Here's an even faster vector based semi-compact "list": don't move elements over, keep another vector of indexes to determine where gaps are, only fill in the gaps on specific call to do so, such as after you're done inserting/removing whatever, that will be undisputably faster than removing one element and shifting entire block of data at a time.
You can even not ever move elements anywhere at all, simply maintain second vector that holds correct permutation of first's indices, and it will still be faster than list, because when it matters, you can swap elements according to permutation before doing any heavy work.
There's practically zero real world usecases for linked lists.
Linked lists force memory lookups for every node, where a vector has all of the info in contiguous memory.
That might might be obvious, and most people also know that memory lookups are extremely slow... But often a vector's elements can fit within a cpu register which is blazingly fast, and the cpu is also blazingly fast at manipulating data within it's own registers. std::vector also has optimizations for certain removals, so many operations can be performed with a single 'walk'' of the array where that can be much harder with a linked list.
Linked lists do have use-cases, but I think it's relatively rare and it's usually a trade-off for a gain somewhere else; they seem closer to an educational tool than anything else lol.
I don't like words like "fast" and "slow" in this context. "Blazingly fast" and "extremely slow" makes me cringe even harder.
I could accept "faster" and "slower" though :)
@@egor.okhterov The difference is large enough to use "blazingly" and "extremely lol. The number I find from a Google search is cpu registers are generally 10-100 times faster than RAM, but it's kind of an ambiguous value.
@@Hazanko83 the context is king. What matters is "observable" difference. For example if I sort a file in 1ms or 100ms I will not observable the difference, so that's basically the same speed for me. If I am a web page user and a page loads faster then I blink all the speeds faster then I can move my eyelids are equivalently blazingly fast 😀
@@egor.okhterov That kind of logic only works for one-off situations. a 1ms difference compared to a 100ms difference, could mean thousands or millions of dollars in server costs for a website. Or in a game it could mean it running at 1fps or 100fps if every function is running 100x slower than it could be.
The context is real world applications vs someone's toy project.
this is why unit testing, benchmarking, and pure functions are so powerful.
you can pump out dog sh** code, and easily fix/optimize things later, in my experience.
Arrays are only faster when you have cache. Singly linked lists are faster when you don't have cache.
Lisp, a programming language of linked lists, functions best in 36 bit word size. 32 bit size is not optimal for Lisp.
Lisp, LISt Processing, treats everything as data. Functions are themselves lists of data.
Because Lisp code can be processed as data, you can write Lisp code which will write Lisp code. Something that Bjorn Strousup can't do in C++.
Christian Schafmeister, a software engineer and chemical engineer, designs 3D molecular modeling software, switched from C++ to Lisp.
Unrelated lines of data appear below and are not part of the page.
theorem execSemWaitReport_of_deadlock (h : (coreOf s core.val).swait = some v)
    (hr : s.sched.reportedWaits.contains (core.val, v) = false) (hd : rbits s (schedRegBase + 4) 15 8 ≠ 0)
    (hdead : deadlocked (waitReported s core.val v) (corePart s core.val) = true) :
    execSemWaitReport core s = .next (endDeadlock (waitReported s core.val v) (corePart s core.val)) := by
  rw [execSemWaitReport_of_new h hr hd, if_pos hdead]

theorem execSemWaitReport_of_no_deadlock (h : (coreOf s core.val).swait = some v)
    (hr : s.sched.reportedWaits.contains (core.val, v) = false) (hd : rbits s (schedRegBase + 4) 15 8 ≠ 0)
    (hdead : deadlocked (waitReported s core.val v) (corePart s core.val) = false) :
    execSemWaitReport core s = .next ((SMap.get? s.runs core.val).elim (waitReported s core.val v) fun r =>
      tryDonate (waitReported s core.val v) (corePart s core.val) r.queue r.job v) := by
  rw [execSemWaitReport_of_new h hr hd, if_neg (ne_true_of_eq_false hdead)]

theorem execStopIdleTimeout_of_stopped (h : (coreOf s core.val).st = .stopping)
    (hr : (SMap.get? s.runs core.val).any Run.stopped = true) :
    execStopIdleTimeout core s = .next (detachRun (containCore s core.val) core.val) := by
  simp [execStopIdleTimeout, h, hr]

theorem execStopIdleTimeout_of_other
    (h : ¬ ((coreOf s core.val).st = .stopping ∧ (SMap.get? s.runs core.val).any Run.stopped = true)) :
    execStopIdleTimeout core s = .next s := by
  refine congrArg _ (if_neg ?_)
  simpa using h

end

/-- Settles O17: the watchdog's condition is `overBudget`, a new report touches only mailboxes and interrupt lines before Keeper
decides. -/
theorem watchdogEndsACommandPastFourBudgets : Obligations.WatchdogEndsACommandPastFourBudgets := by
  unfold Obligations.WatchdogEndsACommandPastFourBudgets
  intro core s n c past
  have hpast : overBudget s n = true ↔ past := overBudget_iff s n
  refine ⟨fun h => execWatchdog_of_past (hpast.2 h.1) h.2, fun h => execWatchdog_of_not_past (by rwa [hpast]),
    oldestPc_of_live_nil, fun e he h => oldestPc_of_oldest he h, execSemWaitReport_of_no_wait,
    fun v hv => ⟨execSemWaitReport_of_reported hv, fun hr hd => ?new⟩,
    execStopIdleTimeout_of_stopped, execStopIdleTimeout_of_other⟩
  case new =>
    refine ⟨execSemWaitReport_of_deadlock hv hr hd, fun hdead => ?_⟩
    have hnext := execSemWaitReport_of_no_deadlock hv hr hd hdead
    refine ⟨fun hrun => ?_, fun r hrun => ?_⟩
    · rw [hrun] at hnext
      exact hnext
    · rw [hrun] at hnext
      exact hnext

end Sys2Proof.Machine

/-! Placing a queued instruction (R88, R89, R136): its queue, the entry it makes, and the start of a queue's head. -/

namespace Sys2Proof.Machine

/-! ### Two writes of one core -/

/-- A key that is set twice holds the later value. -/
theorem SMap.set_set {α : Type} (m : SMap α) (k : Nat) (v w : α) : SMap.set (SMap.set m k v) k w = SMap.set m k w := by
  induction m with
  | nil => simp [SMap.set]
  | cons e r ih =>
    obtain ⟨j, x⟩ := e
    by_cases h1 : k < j
    · simp [SMap.set, h1]
    · by_cases h2 : k = j
      · subst h2
        simp [SMap.set]
      · simp [SMap.set, h1, h2, ih]

theorem Core.ne_default_of_running {c : Core} (h : c.st = .running) : c ≠ {} := by
  rintro rfl
  cases h

theorem coreOf_setCore_st_of_running {s : State} {n : Nat} {c : Core} (h : c.st = .running) :
    (coreOf (setCore s n c) n).st = .running := by
  rwa [coreOf_setCore_of_ne (Core.ne_default_of_running h)]

theorem setCore_of_ne {c : Core} (h : c ≠ {}) (s : State) (n : Nat) :
    setCore s n c = { s with cores := SMap.set s.cores n c } := by
  rw [setCore, SMap.put, if_neg h]

theorem setCore_setCore {c1 c2 : Core} (h1 : c1 ≠ {}) (h2 : c2 ≠ {}) (s : State) (n : Nat) :
    setCore (setCore s n c1) n c2 = setCore s n c2 := by
  simp only [setCore_of_ne h1, setCore_of_ne h2, SMap.set_set]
He spent 10 years on his project, after hitting a development wall in C++, found Lisp, and wishing he had started his project in Lisp.
Good thing there's no computer in the wild that doesn't have cache AND has a lot of memory.
Microcontrollers have no cache but don't have enough memory to accomodate each element wasting 2+ bytes because pointers.
@@shinobuoshino5066 uLisp then. ;-D
It'd be interesting to see how the performance changes if you're using arena allocation for the linked list, or some sort of data structure that better represents the problem at hand, that'll cost you development time though and there's no guarantees that'll be faster.
it's called a std::vector or a c-style array lol. The whole point of a linked list is that you can have exit/begin pointers to 'neighboring' nodes BECAUSE you don't know where they are in memory, if you're expecting data to be allocated within the same area of the ''arena'' or to be contiguous, then you'd just use an offset on the object pointer to get to previous/next nodes(which is literally a raw array). std::vector essentially is it's own ''arena allocator'' in the sense that it manages the allocations and 'garbage collection' for you, instead of calling into your own custom memory allocator.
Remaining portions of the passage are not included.